### ACTIVITY
Lines that contain the string "share" are the ones to list; copy all of them from the records.
··· DATA EXTRACT
-- ==== Sys2Proof/Machine/Translate.lean ====
section
/-!
DEFINITION. Translation: page tables, walks, permissions, the TLB, the physical map
(R207, R302, R397 to R404, R423, R430).
-/
namespace Sys2Proof.Machine

/-! ### Page-table entries (R398) -/

def pteV (e : Word) : Bool := bit e 0
def pteL (e : Word) : Bool := bit e 2
def pteR (e : Word) : Bool := bit e 3
def pteW (e : Word) : Bool := bit e 4
def pteU (e : Word) : Bool := bit e 5
def pteA (e : Word) : Bool := bit e 6
def pteD (e : Word) : Bool := bit e 7
def pteUc (e : Word) : Bool := bit e 56
def pteCmp (e : Word) : Bool := bit e 57
def pteAddr (e : Word) : Nat := field e 8 44 * 256

/-- 8 bytes of device memory at a physical address, at the home. -/
def Mem.phys8 (m : Mem) (pa : Nat) : Word := leWord (Cells.read m.dev.cells pa 8)

/-- What a walk finds: a leaf, with log2 of its page's size and the entry's own place; ARG of the translation cause; a poisoned
entry; or an entry's place at which no stack lies (R400). -/
inductive Walked where
  | leaf (e : Word) (n at_ : Nat)
  | bad (arg : Nat)
  | poisoned
  | unmapped
deriving DecidableEq, Repr

/-- Is an entry malformed at its level (R399)? -/
def pteMalformed (e : Word) (lv : Nat) : Bool :=
  field e 58 6 != 0 || bit e 1 || (pteL e && lv == 3) || (!pteL e && lv == 0) ||
  (!pteL e && (pteCmp e || pteUc e || field e 3 5 != 0)) || (pteCmp e && pteUc e) ||
  (!pteL e && 2 ≤ lv && field e 8 4 != 0)

/-- log2 of the page of a leaf at a level. -/
def pageBits (lv : Nat) : Nat := match lv with | 2 => 30 | 1 => 21 | _ => 16

/-- Index of a virtual address at a level (R399). -/
def walkIndex (va : Word) (lv : Nat) : Nat :=
  match lv with
  | 3 => field va 39 17
  | 2 => field va 30 9
  | 1 => field va 21 9
  | _ => field va 16 5

/-- Walk of R399 from a level downward; the fuel is the number of levels left. -/
def walkFrom (m : Mem) (va : Word) : Nat → Nat → Walked
  | 0, _ => .bad 8
  | lv + 1, t =>
    let at_ := t + 8 * walkIndex va lv
    let e := m.phys8 at_
    if (stackOf at_).isNone then .unmapped
    else if m.dev.poisoned 32 at_ 8 then .poisoned
    else if !pteV e then .bad lv
    else if pteMalformed e lv then .bad (8 + lv)
    else if pteL e then
      (if pteAddr e % 2 ^ pageBits lv ≠ 0 then .bad (8 + lv) else .leaf e (pageBits lv) at_)
    else walkFrom m va lv (pteAddr e)

/-- The places of the entries that a walk reads, from a level downward (R109). -/
def walkReads (m : Mem) (va : Word) : Nat → Nat → List Nat
  | 0, _ => []
  | lv + 1, t =>
    let at_ := t + 8 * walkIndex va lv
    let e := m.phys8 at_
    at_ :: (if (stackOf at_).isNone || m.dev.poisoned 32 at_ 8 || !pteV e || pteMalformed e lv || pteL e then [] else walkReads m va lv (pteAddr e))

/-- Each entry that a walk reads counts at its home (R109). -/
def State.touchWalk (s : State) (root : Nat) (va : Word) : State :=
  if s.share.pack.l2rc.isEmpty then s else (walkReads s.mem va 4 root).foldl (fun t a => t.touchL2 .dev false a) s

/-- Walk(root, va) of R69 and R399. -/
def walk (m : Mem) (root : Nat) (va : Word) : Walked := walkFrom m va 4 root

/-- Is the address outside the range of its space (R397)?  For the host space R397 is followed where R69 would refuse every address above
2^56 - 1 (assumption 90). -/
def vaBad (host : Bool) (va : Word) : Bool :=
  if host then field va 55 9 != 0 && field va 55 9 != 511 else field va 56 8 != 0

/-! ### The physical map (R400, R423) -/

/-- What a device physical address reaches. -/
inductive Target where
  | stack
  | window (w off : Nat)
  | pod (node off : Nat)
  | nothing
deriving DecidableEq, Repr

/-- Target of a device physical address; a request to the own node reaches nothing (R423). -/
def State.target (s : State) (pa : Nat) : Target :=
  if (stackOf pa).isSome then .stack
  else if pa / 2 ^ 48 = 1 ∧ pa % 2 ^ 48 / 2 ^ 30 < 16 then
    match s.share.pack.windows[pa % 2 ^ 48 / 2 ^ 30]?.getD none with
    | some w => if pa % 2 ^ 30 < w.size then .window (pa % 2 ^ 48 / 2 ^ 30) (pa % 2 ^ 30) else .nothing
    | none => .nothing
  else if 2 ^ 49 ≤ pa ∧ (pa - 2 ^ 49) / 2 ^ 32 < 65536 ∧ (pa - 2 ^ 49) / 2 ^ 32 ≠ s.node then
    .pod ((pa - 2 ^ 49) / 2 ^ 32) ((pa - 2 ^ 49) % 2 ^ 32)
  else .nothing

/-- Target of a physical address of device or host memory; host memory is behind the hub. -/
def State.targetOf (s : State) (sp : Space) (pa : Nat) : Target := if sp == .dev then s.target pa else .stack

/-- Is the address in an aperture window, to which stores are refused (R249)? -/
def State.isWindow (s : State) (pa : Nat) : Bool :=
  match s.target pa with
  | .window .. => true
  | _ => false

/-- Is the address in the image of a slot, which is mapped read-only until the slot is evicted (R207, R345, R346)? -/
def State.slotProtects (s : State) (pa : Nat) : Bool :=
  s.hub.slots.toList.any fun x =>
    (x.state == .loaded || x.state == .evicting) && x.phys.any fun p => p ≤ pa && pa < p + 65536

/-! ### Translate (R69, R397 to R403) -/

/-- What an access needs of its leaf (R401). -/
structure Need where
  host : Bool
  read : Bool
  write : Bool
  kind : Nat
deriving DecidableEq, Repr

/-- A translated address: physical address and the leaf's view and uncached attributes. -/
structure Phys where
  pa : Nat
  view : Bool
  uc : Bool
deriving DecidableEq, Repr

/-- A translation or access trap of an access (R388). -/
def accessTrap (code arg : Nat) (va : Word) (n : Need) (priv : Bool) : Trap :=
  { mkTrap .p code arg with va := va, kind := n.kind, host := n.host, priv := priv }

/-- Missing permissions, as ARG of the access cause (R401). -/
def missing (e : Word) (n : Need) (priv protects : Bool) : Nat :=
  (if n.read && !pteR e then 1 else 0) + (if n.write && (!pteW e || protects) then 2 else 0) +
  (if !priv && !pteU e then 4 else 0)

/-- ASID of the strand (R397). -/
def State.asid (s : State) : Nat := field s.strand.sys.ptbase 0 16

/-- Physical address of a root table. -/
def rootOf (base : Word) : Nat := field base 20 32 * 2 ^ 20

/-- The leaf of an address in the TLB of the core (R402). -/
def State.tlbFind (s : State) (host : Bool) (va : Nat) : Option TlbLeaf :=
  s.core.tlb.find? fun l => l.asid == s.asid && l.host == host && l.va ≤ va && va < l.va + 2 ^ l.size

/-- A leaf put into the TLB; past 2,048 the oldest is dropped (R402, assumption 6). -/
def State.tlbPut (s : State) (l : TlbLeaf) : State := s.modCore fun c =>
  { c with tlb := (l :: c.tlb.filter fun x =>
      !(x.asid == l.asid && x.host == l.host && x.va == l.va && x.size == l.size)).take 2048 }

/-- An atomic OR into a page-table entry at its home (R403). -/
def State.orPte (s : State) (at_ : Nat) (v : Word) : State :=
  s.homeWrite .dev false at_ (leBytes 8 (s.mem.phys8 at_ ||| v).toNat)

/-- A virtual address as the number that a leaf's tag holds: bits [55:0]. -/
def vaNat (va : Word) : Nat := field va 0 56

/-- The table root of a space (R397). -/
def State.rootFor (s : State) (host : Bool) : Nat := rootOf (if host then s.strand.sys.hptbase else s.strand.sys.ptbase)

/-- May the address be walked at all (R397)? -/
def State.walkable (s : State) (va : Word) (host : Bool) : Bool := !vaBad host va && (!host || bit s.strand.sys.hptbase 0)

/-- What an access does with a leaf that covers its address: permissions, then A and D (R401, R403).  A leaf that has changed, or has
just been walked, enters the TLB. -/
def State.useLeaf (s : State) (l : TlbLeaf) (walked : Bool) (va : Word) (n : Need) (priv : Bool) : Except Trap (Phys × State) :=
  let pa := pteAddr l.entry + vaNat va % 2 ^ l.size
  let arg := missing l.entry n priv (!n.host && (s.slotProtects pa || s.isWindow pa))
  let unmapped := if !n.host && s.target pa == .nothing then 8 else 0
  if arg + unmapped ≠ 0 then .error (accessTrap 0x13 (arg + unmapped) va n priv)
  else
    let set : Word := (if pteA l.entry then 0 else 0x40) ||| (if n.write && !pteD l.entry then 0x80 else 0)
    .ok (⟨pa, pteCmp l.entry, pteUc l.entry⟩,
      if set = 0 then (if walked then s.tlbPut l else s) else (s.orPte l.place set).tlbPut { l with entry := l.entry ||| set })

/-- Translate of R69: range, a held leaf or one of the TLB, walk, permissions, A and D. -/
def State.translateBy (s : State) (held : Option TlbLeaf) (va : Word) (n : Need) (priv : Bool) : Except Trap (Phys × State) :=
  if !s.walkable va n.host then .error (accessTrap 0x12 15 va n priv)
  else match held.orElse fun _ => s.tlbFind n.host (vaNat va) with
    | some l => s.useLeaf l false va n priv
    | none =>
      match walk s.mem (s.rootFor n.host) va with
      | .leaf e k at_ =>
        (s.touchWalk (s.rootFor n.host) va).useLeaf ⟨s.asid, n.host, vaNat va / 2 ^ k * 2 ^ k, k, e, at_⟩ true va n priv
      | .bad arg => .error (accessTrap 0x12 arg va n priv)
      | .poisoned => .error (accessTrap 0x16 0 va { n with kind := 5 } priv)
      | .unmapped => .error (accessTrap 0x13 8 va { n with kind := 5 } priv)

def State.translate (s : State) (va : Word) (n : Need) (priv : Bool) : Except Trap (Phys × State) := s.translateBy none va n priv

/-- What a translation that faulted leaves: the reads of its walk count (R109). -/
def State.missed (s : State) (va : Word) (host : Bool) : State :=
  if s.walkable va host && (s.tlbFind host (vaNat va)).isNone then s.touchWalk (s.rootFor host) va else s

/-- Translate in a meaning: a fault is a precise trap of the instruction. -/
def translate (va : Word) (n : Need) : M Phys := fun s =>
  match s.translate va n s.privileged with
  | .error t => .error (.trap (some (s.missed va n.host)) t)
  | .ok r => .ok r

end Sys2Proof.Machine
end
······
### FINISHED EXERCISE
  if s.share.pack.l2rc.isEmpty then s else (walkReads s.mem va 4 root).foldl (fun t a => t.touchL2 .dev false a) s
    match s.share.pack.windows[pa % 2 ^ 48 / 2 ^ 30]?.getD none with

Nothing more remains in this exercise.